From: lance.norskog <lance@motcsd.csd.mot.com>
Subject: Re: Big Dave Diode cries in the wilderness
Date: 21 Jan 91 11:16:49 PST (Mon)



[ Big Dave Diode pleas for help, and nobody gives him a straight answer ]


I'm four months ahead of you :-)

Byte Magazine, July 1990, pp. 298-299 shows you how to hook up a Nintendo
joystick to a PC via the parallel port.  It keeps talking about the 
Power Glove, but it's really just Nintendo.  It does not tell how to
hook up a Zap Gun, which appears to be a light pen.  Hercules 
Monochrome cards and Cirrus VGA chips support light pens.  Konami has
a really spiffy Nintendo helmet with the Zap Gun lens as a monocle that I'd
love to bring up as a mouse.  The helmet also has stereo headphones;
list ~$40.  Covox in Beaverton, OR has a PC card for $100 that does
stereo sound from generated samples.

I've got the Power Glove running as a Nintendo joystick under X Windows
under 386 UNIX.  Based on this experience, I'm buying a real Nintendo 
joystick for my main mouse because of the savings in table space.
You can type with a Power Glove on, but it's not fun.

You could buy a Nintendo with special games for the Power Glove, 
watch the data lines with a logic analyzer, and figure how the Nintendo games 
download new programs into the Power Glove, but that would be difficult.
It would probably be illegal to disclose your results, also.

Someone at Cal Arts posted a circuit that is a starting point for 
reading raw-mode data from the Power Glove.  It generates a 50khz
signal to the base box and reads out the three sensors on the L-bar.

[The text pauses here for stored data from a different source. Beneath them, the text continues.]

theorem State.portChanged_same {msk : Field → Bool} {s0 s : State} (h0 : Same msk s0 s) (gs : List Nat)
    (w_free : msk .free = false) (w_mem : msk .mem = false) (w_ctr : msk .ctr = false) (w_parts : msk .parts = false)
    (w_fe : msk .fe = false) (w_io : msk .io = false) (w_hp : msk .hp = false) (w_evt : msk .evt = false)
    (w_ream : msk .ream = false) (w_posts : msk .posts = false) (w_net : msk .net = false)
    (w_slots : msk .slots = false) (w_tiles : msk .tiles = false) (w_tiers : msk .tiers = false)
    (w_gat : msk .gat = false) (w_rel : msk .rel = false) :
    Same msk s0 (State.portChanged s gs) := by
  unfold State.portChanged
  repeat' first
    | with_reducible first
      | assumption | exact Same.refl _ _ | refine Same.each ?_ _ _ (fun _ _ _ => ?_) | apply State.qpFail_same
      | intro _
    | dsimp only | split

theorem State.ratesFree_same {msk : Field → Bool} {s0 s : State} (h0 : Same msk s0 s) (w_net : msk .net = false) :
    Same msk s0 (State.ratesFree s) := by
  unfold State.ratesFree
  repeat' first
    | with_reducible first
      | assumption | exact Same.refl _ _ | apply Same.ite | apply SameParts.same | apply SameParts.upd_net
    | dsimp only | simp only [same_mk] | split

theorem State.latchMode_same {msk : Field → Bool} {s0 s : State} (h0 : Same msk s0 s) (g : Nat)
    (w_free : msk .free = false) (w_mem : msk .mem = false) (w_ctr : msk .ctr = false) (w_parts : msk .parts = false)
    (w_fe : msk .fe = false) (w_io : msk .io = false) (w_hp : msk .hp = false) (w_evt : msk .evt = false)
    (w_ream : msk .ream = false) (w_posts : msk .posts = false) (w_net : msk .net = false)
    (w_slots : msk .slots = false) (w_tiles : msk .tiles = false) (w_tiers : msk .tiers = false)
    (w_gat : msk .gat = false) (w_rel : msk .rel = false) :
    Same msk s0 (State.latchMode s g) := by
  unfold State.latchMode
  repeat' first
    | with_reducible first
      | assumption | exact Same.refl _ _ | refine Same.each ?_ _ _ (fun _ _ _ => ?_)
      | refine Same.foldl ?_ _ _ (fun _ _ _ => ?_) | refine Same.foldl_fst _ _ (fun _ _ _ => ?_) _ ?_
      | refine Same.foldl_snd _ _ (fun _ _ _ => ?_) _ ?_ | apply State.linkLost_same | apply State.portChanged_same
      | apply State.ratesFree_same | apply Same.ite | apply SameParts.same | apply SameParts.upd_net
      | refine Same.of_fst (by assumption) ?_ | refine Same.of_snd (by assumption) ?_ | intro _
    | dsimp only | simp only [same_mk] | split

theorem State.portOn_same {msk : Field → Bool} {s0 s : State} (h0 : Same msk s0 s) (n : Nat)
    (w_free : msk .free = false) (w_mem : msk .mem = false) (w_ctr : msk .ctr = false) (w_regs : msk .regs = false)
    (w_parts : msk .parts = false) (w_fe : msk .fe = false) (w_io : msk .io = false) (w_hp : msk .hp = false)
    (w_evt : msk .evt = false) (w_ream : msk .ream = false) (w_posts : msk .posts = false) (w_net : msk .net = false)
    (w_slots : msk .slots = false) (w_tiles : msk .tiles = false) (w_tiers : msk .tiers = false)
    (w_gat : msk .gat = false) (w_rel : msk .rel = false) :
    Same msk s0 (State.portOn s n) := by
  unfold State.portOn
  repeat' first
    | with_reducible first
      | assumption | exact Same.refl _ _ | apply State.setReg_same | apply State.setPort_same
      | apply State.latchMode_same | apply Same.ite
    | dsimp only | split

theorem State.portOff_same {msk : Field → Bool} {s0 s : State} (h0 : Same msk s0 s) (n : Nat)
    (w_free : msk .free = false) (w_ctr : msk .ctr = false) (w_regs : msk .regs = false)
    (w_parts : msk .parts = false) (w_io : msk .io = false) (w_hp : msk .hp = false) (w_evt : msk .evt = false)
    (w_net : msk .net = false) :
    Same msk s0 (State.portOff s n) := by
  unfold State.portOff
  repeat' first
    | with_reducible first
      | assumption | exact Same.refl _ _ | apply State.setReg_same | apply State.setPort_same
      | apply State.linkLost_same | apply Same.ite
    | dsimp only | split

theorem State.nak_same {msk : Field → Bool} {s0 s : State} (h0 : Same msk s0 s) (q : Nat) (kind : Nat) (ctr : Nat)
    (w_free : msk .free = false) (w_mem : msk .mem = false) (w_ctr : msk .ctr = false) (w_parts : msk .parts = false)
    (w_fe : msk .fe = false) (w_io : msk .io = false) (w_hp : msk .hp = false) (w_evt : msk .evt = false)
    (w_ream : msk .ream = false) (w_posts : msk .posts = false) (w_net : msk .net = false)
    (w_slots : msk .slots = false) (w_tiles : msk .tiles = false) (w_tiers : msk .tiers = false)
    (w_gat : msk .gat = false) (w_rel : msk .rel = false) :
    Same msk s0 (State.nak s q kind ctr) := by
  unfold State.nak
  repeat' first
    | with_reducible first
      | assumption | exact Same.refl _ _ | apply State.count_same | apply State.netSend_same | apply State.qpFail_same
      | apply Same.ite
    | dsimp only | split

theorem State.winRefuse_same {msk : Field → Bool} {s0 s : State} (h0 : Same msk s0 s) (q : Nat)
    (w_ctr : msk .ctr = false) (w_net : msk .net = false) :
    Same msk s0 (State.winRefuse s q) := by
  unfold State.winRefuse
  repeat' first
    | with_reducible first
      | assumption | exact Same.refl _ _ | apply State.count_same | apply State.netSend_same | apply Same.ite
    | dsimp only | split

theorem State.winWrite_same {msk : Field → Bool} {s0 s : State} (h0 : Same msk s0 s) (w : Win) (addr : Nat)
    (data : Bytes) (w_free : msk .free = false) (w_mem : msk .mem = false) (w_ctr : msk .ctr = false)
    (w_parts : msk .parts = false) (w_io : msk .io = false) (w_hp : msk .hp = false) (w_evt : msk .evt = false)
    (w_tiers : msk .tiers = false) (w_rel : msk .rel = false) :
    Same msk s0 (State.winWrite s w addr data) := by
  unfold State.winWrite
  repeat' first
    | with_reducible first
      | assumption | exact Same.refl _ _ | refine Same.each ?_ _ _ (fun _ _ _ => ?_) | apply State.count_same
      | apply State.openSheets_same | apply State.writeT1_same | apply Same.ite | intro _
    | dsimp only | split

The story, as near as I can make out, is that VPL had a patent on
some data-glove techniques, and AGE (the PG designer) stepped on these.
VPL sued them, and won.  So, VPL makes some revenue on the Power Glove
and also stopped AGE from distributing a serial box that reads out raw
mode from the PG.  VPL is now building their own serial box and has been
going to announce it Real Soon Now for several months.  Virtual Technologies
in Palo Alto builds the CyberGlove for $5500, also.  VPL sued them and
lost.

The glasses part is easy: Haitex Resources in South Carolina make
an LCD glasses set for $110.  The info is that it hooks up to the
Amiga joystick port and sucks 5V for power and a 5V signal port enables
the left or right eye.  The flicker is something awful.  I have one
but haven't hooked it up to the PC yet, but it will be a snap, I 
just know it.  You can run it off the PC parallel port, with power
from the PC disk cables.

    Haitex Resources
    P.O. Box20609
    Charleston, SC 29413-0609
    (803) 881-7518

I think you're looking at a major project here.  Don't worry about the
glasses part.  I'd concentrate on getting real-time update of pictures
based on mouse or joy-stick input.  The Glove is really cute, but it's
going to be a mother if you try to go beyond its Nintendo joystick mode.

Hot tip: Binary Space Partition (see Computer Graphics: Foley, Van Dam,
Feiner, Hughes) is the algorithm of choice for 3D polygon sorting.
Another hot tip: you can't shuffle your data around fast enough running
in 16-bit instruction mode.  The PC is going to be really slow.